### EXERCISE OBJECTIVE:
Copy the lines below verbatim. Begin with the first and end with the line containing "(m.bytes.filter fun e".

□ □ □ □

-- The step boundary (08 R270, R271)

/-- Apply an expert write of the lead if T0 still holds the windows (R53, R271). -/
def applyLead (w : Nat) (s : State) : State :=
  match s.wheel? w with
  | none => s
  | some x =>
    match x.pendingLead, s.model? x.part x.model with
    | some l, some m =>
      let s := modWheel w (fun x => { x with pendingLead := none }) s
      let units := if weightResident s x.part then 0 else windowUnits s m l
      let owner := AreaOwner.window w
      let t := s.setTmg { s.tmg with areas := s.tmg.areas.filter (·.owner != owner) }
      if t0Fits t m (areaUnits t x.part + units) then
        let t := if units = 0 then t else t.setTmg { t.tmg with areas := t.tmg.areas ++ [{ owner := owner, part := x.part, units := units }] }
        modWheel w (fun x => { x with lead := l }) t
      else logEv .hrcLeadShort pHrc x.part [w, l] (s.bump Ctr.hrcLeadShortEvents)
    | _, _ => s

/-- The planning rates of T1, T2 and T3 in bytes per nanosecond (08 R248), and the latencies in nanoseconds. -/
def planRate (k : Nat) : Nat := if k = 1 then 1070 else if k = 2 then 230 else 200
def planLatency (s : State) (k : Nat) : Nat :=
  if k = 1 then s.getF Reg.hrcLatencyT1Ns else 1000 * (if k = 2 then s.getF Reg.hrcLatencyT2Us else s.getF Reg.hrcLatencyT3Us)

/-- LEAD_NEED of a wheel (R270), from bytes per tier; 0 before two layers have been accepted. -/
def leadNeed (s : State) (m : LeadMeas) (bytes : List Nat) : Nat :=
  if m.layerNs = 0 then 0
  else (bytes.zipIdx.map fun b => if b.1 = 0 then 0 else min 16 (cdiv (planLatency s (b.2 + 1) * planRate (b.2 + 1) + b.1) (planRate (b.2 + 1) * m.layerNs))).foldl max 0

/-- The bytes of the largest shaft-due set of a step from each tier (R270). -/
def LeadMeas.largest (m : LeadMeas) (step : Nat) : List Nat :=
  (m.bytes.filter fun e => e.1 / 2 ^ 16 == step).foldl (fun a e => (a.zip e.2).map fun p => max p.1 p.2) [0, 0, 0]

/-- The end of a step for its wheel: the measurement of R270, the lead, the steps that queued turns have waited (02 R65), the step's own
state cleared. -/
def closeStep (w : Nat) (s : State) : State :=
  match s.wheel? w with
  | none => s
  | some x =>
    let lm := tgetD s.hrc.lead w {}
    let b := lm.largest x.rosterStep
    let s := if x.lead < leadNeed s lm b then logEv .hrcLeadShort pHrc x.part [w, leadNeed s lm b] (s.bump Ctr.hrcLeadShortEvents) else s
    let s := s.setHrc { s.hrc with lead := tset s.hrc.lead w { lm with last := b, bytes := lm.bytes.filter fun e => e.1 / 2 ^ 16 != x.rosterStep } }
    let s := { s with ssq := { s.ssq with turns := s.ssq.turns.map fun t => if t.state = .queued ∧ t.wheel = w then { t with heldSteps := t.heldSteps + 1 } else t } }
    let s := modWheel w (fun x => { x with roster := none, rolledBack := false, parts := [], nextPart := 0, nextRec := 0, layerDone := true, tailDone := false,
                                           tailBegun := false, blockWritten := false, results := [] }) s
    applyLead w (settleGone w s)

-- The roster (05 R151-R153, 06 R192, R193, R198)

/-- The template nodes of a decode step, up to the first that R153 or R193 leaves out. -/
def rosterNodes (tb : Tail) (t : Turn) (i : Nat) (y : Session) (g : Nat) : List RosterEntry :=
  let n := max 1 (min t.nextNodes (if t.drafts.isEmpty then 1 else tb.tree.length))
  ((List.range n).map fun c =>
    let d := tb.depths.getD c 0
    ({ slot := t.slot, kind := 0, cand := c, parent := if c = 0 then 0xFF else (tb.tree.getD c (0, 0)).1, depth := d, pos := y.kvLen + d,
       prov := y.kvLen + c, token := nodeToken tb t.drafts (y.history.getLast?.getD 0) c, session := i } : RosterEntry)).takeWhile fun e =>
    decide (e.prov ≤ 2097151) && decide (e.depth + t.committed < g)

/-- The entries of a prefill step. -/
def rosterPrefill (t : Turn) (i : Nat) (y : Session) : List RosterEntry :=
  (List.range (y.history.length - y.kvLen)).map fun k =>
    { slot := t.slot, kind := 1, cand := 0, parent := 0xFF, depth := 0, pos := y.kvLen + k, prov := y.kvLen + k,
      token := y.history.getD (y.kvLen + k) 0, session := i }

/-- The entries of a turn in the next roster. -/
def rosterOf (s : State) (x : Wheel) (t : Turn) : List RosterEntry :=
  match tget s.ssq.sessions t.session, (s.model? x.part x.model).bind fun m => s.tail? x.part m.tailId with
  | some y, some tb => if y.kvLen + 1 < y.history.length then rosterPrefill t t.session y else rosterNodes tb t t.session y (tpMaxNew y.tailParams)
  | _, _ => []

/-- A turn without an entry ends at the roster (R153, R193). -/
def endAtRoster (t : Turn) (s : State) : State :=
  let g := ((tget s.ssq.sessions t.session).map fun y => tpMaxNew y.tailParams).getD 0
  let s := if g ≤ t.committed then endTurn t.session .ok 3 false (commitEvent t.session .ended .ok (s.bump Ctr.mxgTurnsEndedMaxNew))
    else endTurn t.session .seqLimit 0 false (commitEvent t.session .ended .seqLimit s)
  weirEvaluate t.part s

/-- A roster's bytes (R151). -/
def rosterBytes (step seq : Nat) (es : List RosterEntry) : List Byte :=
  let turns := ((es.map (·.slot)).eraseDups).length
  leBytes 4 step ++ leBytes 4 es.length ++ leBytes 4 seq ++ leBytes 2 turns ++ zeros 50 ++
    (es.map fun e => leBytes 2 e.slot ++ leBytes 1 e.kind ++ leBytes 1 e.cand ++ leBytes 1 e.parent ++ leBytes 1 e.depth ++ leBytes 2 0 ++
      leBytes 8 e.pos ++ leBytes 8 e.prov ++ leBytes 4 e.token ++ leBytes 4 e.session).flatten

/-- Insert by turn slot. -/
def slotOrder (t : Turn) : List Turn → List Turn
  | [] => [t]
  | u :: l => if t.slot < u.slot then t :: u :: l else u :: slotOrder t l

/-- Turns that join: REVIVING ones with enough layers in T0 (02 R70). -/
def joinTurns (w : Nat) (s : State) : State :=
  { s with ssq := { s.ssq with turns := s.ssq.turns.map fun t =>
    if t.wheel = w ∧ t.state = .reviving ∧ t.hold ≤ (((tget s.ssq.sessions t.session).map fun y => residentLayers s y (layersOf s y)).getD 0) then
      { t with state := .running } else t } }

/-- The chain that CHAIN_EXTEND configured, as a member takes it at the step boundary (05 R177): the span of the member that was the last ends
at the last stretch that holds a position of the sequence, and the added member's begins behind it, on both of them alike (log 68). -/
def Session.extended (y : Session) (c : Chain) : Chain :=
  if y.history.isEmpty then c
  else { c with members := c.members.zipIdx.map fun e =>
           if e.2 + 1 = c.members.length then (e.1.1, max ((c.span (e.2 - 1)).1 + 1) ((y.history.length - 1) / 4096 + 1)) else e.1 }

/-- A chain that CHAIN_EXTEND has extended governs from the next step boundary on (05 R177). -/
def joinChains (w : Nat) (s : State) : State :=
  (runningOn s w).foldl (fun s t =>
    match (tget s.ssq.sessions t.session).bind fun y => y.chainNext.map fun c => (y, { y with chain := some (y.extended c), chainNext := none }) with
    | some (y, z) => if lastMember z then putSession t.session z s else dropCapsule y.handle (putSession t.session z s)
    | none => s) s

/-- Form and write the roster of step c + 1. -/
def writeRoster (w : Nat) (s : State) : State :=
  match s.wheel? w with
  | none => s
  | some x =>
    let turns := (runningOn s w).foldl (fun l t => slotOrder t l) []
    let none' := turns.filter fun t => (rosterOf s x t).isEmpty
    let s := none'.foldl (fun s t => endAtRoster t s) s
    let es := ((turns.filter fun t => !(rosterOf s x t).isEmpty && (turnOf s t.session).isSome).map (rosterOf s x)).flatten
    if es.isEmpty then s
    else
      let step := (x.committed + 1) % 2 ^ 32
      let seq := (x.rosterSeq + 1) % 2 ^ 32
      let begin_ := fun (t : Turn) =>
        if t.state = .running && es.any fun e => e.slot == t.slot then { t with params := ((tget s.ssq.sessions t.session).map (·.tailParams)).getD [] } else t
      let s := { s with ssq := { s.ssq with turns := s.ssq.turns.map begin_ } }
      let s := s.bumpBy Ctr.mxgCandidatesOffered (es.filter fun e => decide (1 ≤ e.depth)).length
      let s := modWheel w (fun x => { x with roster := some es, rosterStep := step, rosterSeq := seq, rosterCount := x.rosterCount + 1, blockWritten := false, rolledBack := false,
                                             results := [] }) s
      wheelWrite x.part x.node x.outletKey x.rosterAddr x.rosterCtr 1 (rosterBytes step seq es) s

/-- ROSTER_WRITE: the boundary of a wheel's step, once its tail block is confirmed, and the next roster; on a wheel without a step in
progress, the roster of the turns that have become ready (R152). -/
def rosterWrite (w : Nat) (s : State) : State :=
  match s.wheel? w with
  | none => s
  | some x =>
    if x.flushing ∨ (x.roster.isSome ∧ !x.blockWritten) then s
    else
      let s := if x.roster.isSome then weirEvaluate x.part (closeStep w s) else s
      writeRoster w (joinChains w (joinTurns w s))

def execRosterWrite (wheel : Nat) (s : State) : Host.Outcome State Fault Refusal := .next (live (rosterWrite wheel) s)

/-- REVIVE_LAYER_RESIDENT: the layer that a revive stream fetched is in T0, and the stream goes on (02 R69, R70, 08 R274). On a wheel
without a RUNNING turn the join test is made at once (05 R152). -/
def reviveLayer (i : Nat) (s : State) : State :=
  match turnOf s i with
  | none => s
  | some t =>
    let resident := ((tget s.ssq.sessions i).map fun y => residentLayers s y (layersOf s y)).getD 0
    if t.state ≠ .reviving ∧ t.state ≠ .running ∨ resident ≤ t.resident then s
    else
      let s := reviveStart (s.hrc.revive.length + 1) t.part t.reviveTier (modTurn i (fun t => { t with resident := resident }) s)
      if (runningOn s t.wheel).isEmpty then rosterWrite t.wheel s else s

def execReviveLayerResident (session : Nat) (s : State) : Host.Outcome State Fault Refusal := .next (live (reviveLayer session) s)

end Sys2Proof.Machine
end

□ □ □ □

### ANSWER FOR THIS EXERCISE:
-- The step boundary (08 R270, R271)

/-- Apply an expert write of the lead if T0 still holds the windows (R53, R271). -/
def applyLead (w : Nat) (s : State) : State :=
  match s.wheel? w with
  | none => s
  | some x =>
    match x.pendingLead, s.model? x.part x.model with
    | some l, some m =>
      let s := modWheel w (fun x => { x with pendingLead := none }) s
      let units := if weightResident s x.part then 0 else windowUnits s m l
      let owner := AreaOwner.window w
      let t := s.setTmg { s.tmg with areas := s.tmg.areas.filter (·.owner != owner) }
      if t0Fits t m (areaUnits t x.part + units) then
        let t := if units = 0 then t else t.setTmg { t.tmg with areas := t.tmg.areas ++ [{ owner := owner, part := x.part, units := units }] }
        modWheel w (fun x => { x with lead := l }) t
      else logEv .hrcLeadShort pHrc x.part [w, l] (s.bump Ctr.hrcLeadShortEvents)
    | _, _ => s

/-- The planning rates of T1, T2 and T3 in bytes per nanosecond (08 R248), and the latencies in nanoseconds. -/
def planRate (k : Nat) : Nat := if k = 1 then 1070 else if k = 2 then 230 else 200
def planLatency (s : State) (k : Nat) : Nat :=
  if k = 1 then s.getF Reg.hrcLatencyT1Ns else 1000 * (if k = 2 then s.getF Reg.hrcLatencyT2Us else s.getF Reg.hrcLatencyT3Us)

/-- LEAD_NEED of a wheel (R270), from bytes per tier; 0 before two layers have been accepted. -/
def leadNeed (s : State) (m : LeadMeas) (bytes : List Nat) : Nat :=
  if m.layerNs = 0 then 0
  else (bytes.zipIdx.map fun b => if b.1 = 0 then 0 else min 16 (cdiv (planLatency s (b.2 + 1) * planRate (b.2 + 1) + b.1) (planRate (b.2 + 1) * m.layerNs))).foldl max 0

/-- The bytes of the largest shaft-due set of a step from each tier (R270). -/
def LeadMeas.largest (m : LeadMeas) (step : Nat) : List Nat :=
  (m.bytes.filter fun e => e.1 / 2 ^ 16 == step).foldl (fun a e => (a.zip e.2).map fun p => max p.1 p.2) [0, 0, 0]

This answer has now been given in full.